**Work instructions**
Reproduce the first line of the entries that follow and each later line, word for word, ending with the one containing "(s.sched.out.length < w.size)".

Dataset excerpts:
++++
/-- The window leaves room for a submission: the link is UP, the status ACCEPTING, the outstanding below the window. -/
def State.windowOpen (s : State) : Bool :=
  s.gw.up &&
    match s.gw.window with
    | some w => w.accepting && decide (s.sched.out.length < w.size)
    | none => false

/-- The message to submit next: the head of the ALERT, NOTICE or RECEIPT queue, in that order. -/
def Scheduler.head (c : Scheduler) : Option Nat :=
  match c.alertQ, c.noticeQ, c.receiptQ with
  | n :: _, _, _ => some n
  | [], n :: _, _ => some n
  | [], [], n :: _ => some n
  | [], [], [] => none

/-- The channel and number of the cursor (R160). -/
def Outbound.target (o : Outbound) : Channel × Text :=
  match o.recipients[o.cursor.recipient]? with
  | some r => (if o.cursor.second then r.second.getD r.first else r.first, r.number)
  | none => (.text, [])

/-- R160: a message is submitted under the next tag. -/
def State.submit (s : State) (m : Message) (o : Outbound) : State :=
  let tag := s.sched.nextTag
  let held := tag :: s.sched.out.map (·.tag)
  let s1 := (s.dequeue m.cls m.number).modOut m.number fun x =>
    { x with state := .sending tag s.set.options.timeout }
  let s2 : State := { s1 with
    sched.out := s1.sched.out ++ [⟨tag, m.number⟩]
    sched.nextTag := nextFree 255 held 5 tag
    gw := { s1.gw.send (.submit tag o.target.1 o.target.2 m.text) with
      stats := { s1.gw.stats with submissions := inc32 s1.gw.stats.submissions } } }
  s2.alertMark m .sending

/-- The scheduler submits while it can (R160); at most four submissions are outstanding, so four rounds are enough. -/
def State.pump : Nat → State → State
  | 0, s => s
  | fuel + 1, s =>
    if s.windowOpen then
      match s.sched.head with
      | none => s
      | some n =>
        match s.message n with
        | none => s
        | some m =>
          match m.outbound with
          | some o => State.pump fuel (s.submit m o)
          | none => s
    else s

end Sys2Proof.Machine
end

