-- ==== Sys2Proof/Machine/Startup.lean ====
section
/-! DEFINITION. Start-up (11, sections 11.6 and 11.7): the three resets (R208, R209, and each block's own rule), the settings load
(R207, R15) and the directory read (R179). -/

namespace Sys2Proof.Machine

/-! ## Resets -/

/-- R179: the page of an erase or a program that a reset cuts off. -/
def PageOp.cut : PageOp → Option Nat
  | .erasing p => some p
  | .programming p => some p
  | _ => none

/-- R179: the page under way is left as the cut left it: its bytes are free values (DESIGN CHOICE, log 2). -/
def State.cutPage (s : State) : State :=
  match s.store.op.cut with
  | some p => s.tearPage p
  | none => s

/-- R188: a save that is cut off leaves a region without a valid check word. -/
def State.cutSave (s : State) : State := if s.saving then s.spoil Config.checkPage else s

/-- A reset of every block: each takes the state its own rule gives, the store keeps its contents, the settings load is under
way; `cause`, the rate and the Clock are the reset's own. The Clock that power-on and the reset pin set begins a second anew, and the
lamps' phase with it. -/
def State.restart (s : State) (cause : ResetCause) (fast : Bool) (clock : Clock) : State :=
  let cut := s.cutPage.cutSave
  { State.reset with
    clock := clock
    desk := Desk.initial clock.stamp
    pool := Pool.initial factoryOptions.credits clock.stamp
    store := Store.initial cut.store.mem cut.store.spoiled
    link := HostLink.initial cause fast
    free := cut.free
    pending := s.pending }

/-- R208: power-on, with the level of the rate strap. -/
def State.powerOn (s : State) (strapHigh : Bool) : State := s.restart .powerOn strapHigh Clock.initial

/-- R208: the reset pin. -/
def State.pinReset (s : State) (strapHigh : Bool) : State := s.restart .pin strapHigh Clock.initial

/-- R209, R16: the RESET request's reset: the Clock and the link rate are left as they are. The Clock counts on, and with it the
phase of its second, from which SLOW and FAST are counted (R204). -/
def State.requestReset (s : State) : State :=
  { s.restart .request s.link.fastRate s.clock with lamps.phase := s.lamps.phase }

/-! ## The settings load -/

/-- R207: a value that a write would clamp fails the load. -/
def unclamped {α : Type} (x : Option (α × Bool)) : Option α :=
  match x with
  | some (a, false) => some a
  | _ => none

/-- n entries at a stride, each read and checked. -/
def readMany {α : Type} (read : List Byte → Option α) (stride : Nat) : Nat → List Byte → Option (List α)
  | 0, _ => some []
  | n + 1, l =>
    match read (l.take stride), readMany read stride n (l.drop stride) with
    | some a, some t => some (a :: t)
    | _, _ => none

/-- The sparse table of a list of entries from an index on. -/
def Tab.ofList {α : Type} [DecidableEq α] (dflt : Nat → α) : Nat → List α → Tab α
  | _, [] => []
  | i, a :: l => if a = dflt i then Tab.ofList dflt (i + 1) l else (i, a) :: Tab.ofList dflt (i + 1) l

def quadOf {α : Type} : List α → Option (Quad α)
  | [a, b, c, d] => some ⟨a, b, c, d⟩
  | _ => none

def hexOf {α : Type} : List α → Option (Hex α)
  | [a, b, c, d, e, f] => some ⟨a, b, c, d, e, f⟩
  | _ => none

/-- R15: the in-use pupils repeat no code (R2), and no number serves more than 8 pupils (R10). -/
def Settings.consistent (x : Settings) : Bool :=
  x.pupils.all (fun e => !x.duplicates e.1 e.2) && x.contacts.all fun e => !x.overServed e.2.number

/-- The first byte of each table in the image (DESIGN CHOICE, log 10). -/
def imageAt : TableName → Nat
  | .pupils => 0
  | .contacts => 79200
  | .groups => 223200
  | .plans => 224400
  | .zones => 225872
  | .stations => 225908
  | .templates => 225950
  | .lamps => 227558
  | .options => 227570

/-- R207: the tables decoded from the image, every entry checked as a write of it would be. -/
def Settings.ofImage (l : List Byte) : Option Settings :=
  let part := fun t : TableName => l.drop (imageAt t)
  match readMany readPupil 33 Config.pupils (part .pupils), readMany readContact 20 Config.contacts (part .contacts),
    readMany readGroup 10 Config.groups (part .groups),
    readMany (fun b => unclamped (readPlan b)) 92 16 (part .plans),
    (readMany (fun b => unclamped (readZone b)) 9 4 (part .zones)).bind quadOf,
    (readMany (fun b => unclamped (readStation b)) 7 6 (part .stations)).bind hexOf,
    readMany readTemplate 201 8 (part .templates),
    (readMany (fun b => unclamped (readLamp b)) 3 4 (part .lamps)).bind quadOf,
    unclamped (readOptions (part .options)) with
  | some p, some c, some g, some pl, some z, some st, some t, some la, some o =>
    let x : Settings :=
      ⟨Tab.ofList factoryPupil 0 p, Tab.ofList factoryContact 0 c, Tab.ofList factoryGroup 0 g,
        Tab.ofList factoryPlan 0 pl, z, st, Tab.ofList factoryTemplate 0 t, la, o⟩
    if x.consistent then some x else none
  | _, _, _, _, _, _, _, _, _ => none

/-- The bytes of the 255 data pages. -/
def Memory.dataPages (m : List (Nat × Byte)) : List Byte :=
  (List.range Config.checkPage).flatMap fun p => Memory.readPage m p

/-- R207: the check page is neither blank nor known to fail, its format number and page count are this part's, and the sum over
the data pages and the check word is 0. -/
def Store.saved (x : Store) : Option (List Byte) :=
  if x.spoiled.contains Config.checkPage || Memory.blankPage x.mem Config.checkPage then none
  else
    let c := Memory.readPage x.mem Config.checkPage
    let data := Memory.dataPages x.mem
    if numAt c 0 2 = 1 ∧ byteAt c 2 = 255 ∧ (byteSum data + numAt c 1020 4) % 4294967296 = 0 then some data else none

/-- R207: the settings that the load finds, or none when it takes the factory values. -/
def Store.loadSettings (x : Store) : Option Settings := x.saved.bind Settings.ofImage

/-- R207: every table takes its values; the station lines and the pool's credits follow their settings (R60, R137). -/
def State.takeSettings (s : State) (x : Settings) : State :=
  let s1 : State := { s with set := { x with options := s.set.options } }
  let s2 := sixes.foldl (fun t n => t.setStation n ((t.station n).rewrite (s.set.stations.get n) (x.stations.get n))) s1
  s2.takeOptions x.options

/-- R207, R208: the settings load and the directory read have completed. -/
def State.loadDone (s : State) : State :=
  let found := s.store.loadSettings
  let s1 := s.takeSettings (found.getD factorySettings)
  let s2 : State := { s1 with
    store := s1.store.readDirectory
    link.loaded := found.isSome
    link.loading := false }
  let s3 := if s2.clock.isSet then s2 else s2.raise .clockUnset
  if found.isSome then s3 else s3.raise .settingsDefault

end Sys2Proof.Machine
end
++++
**Response box**
/-- The window leaves room for a submission: the link is UP, the status ACCEPTING, the outstanding below the window. -/
def State.windowOpen (s : State) : Bool :=
  s.gw.up &&
    match s.gw.window with
    | some w => w.accepting && decide (s.sched.out.length < w.size)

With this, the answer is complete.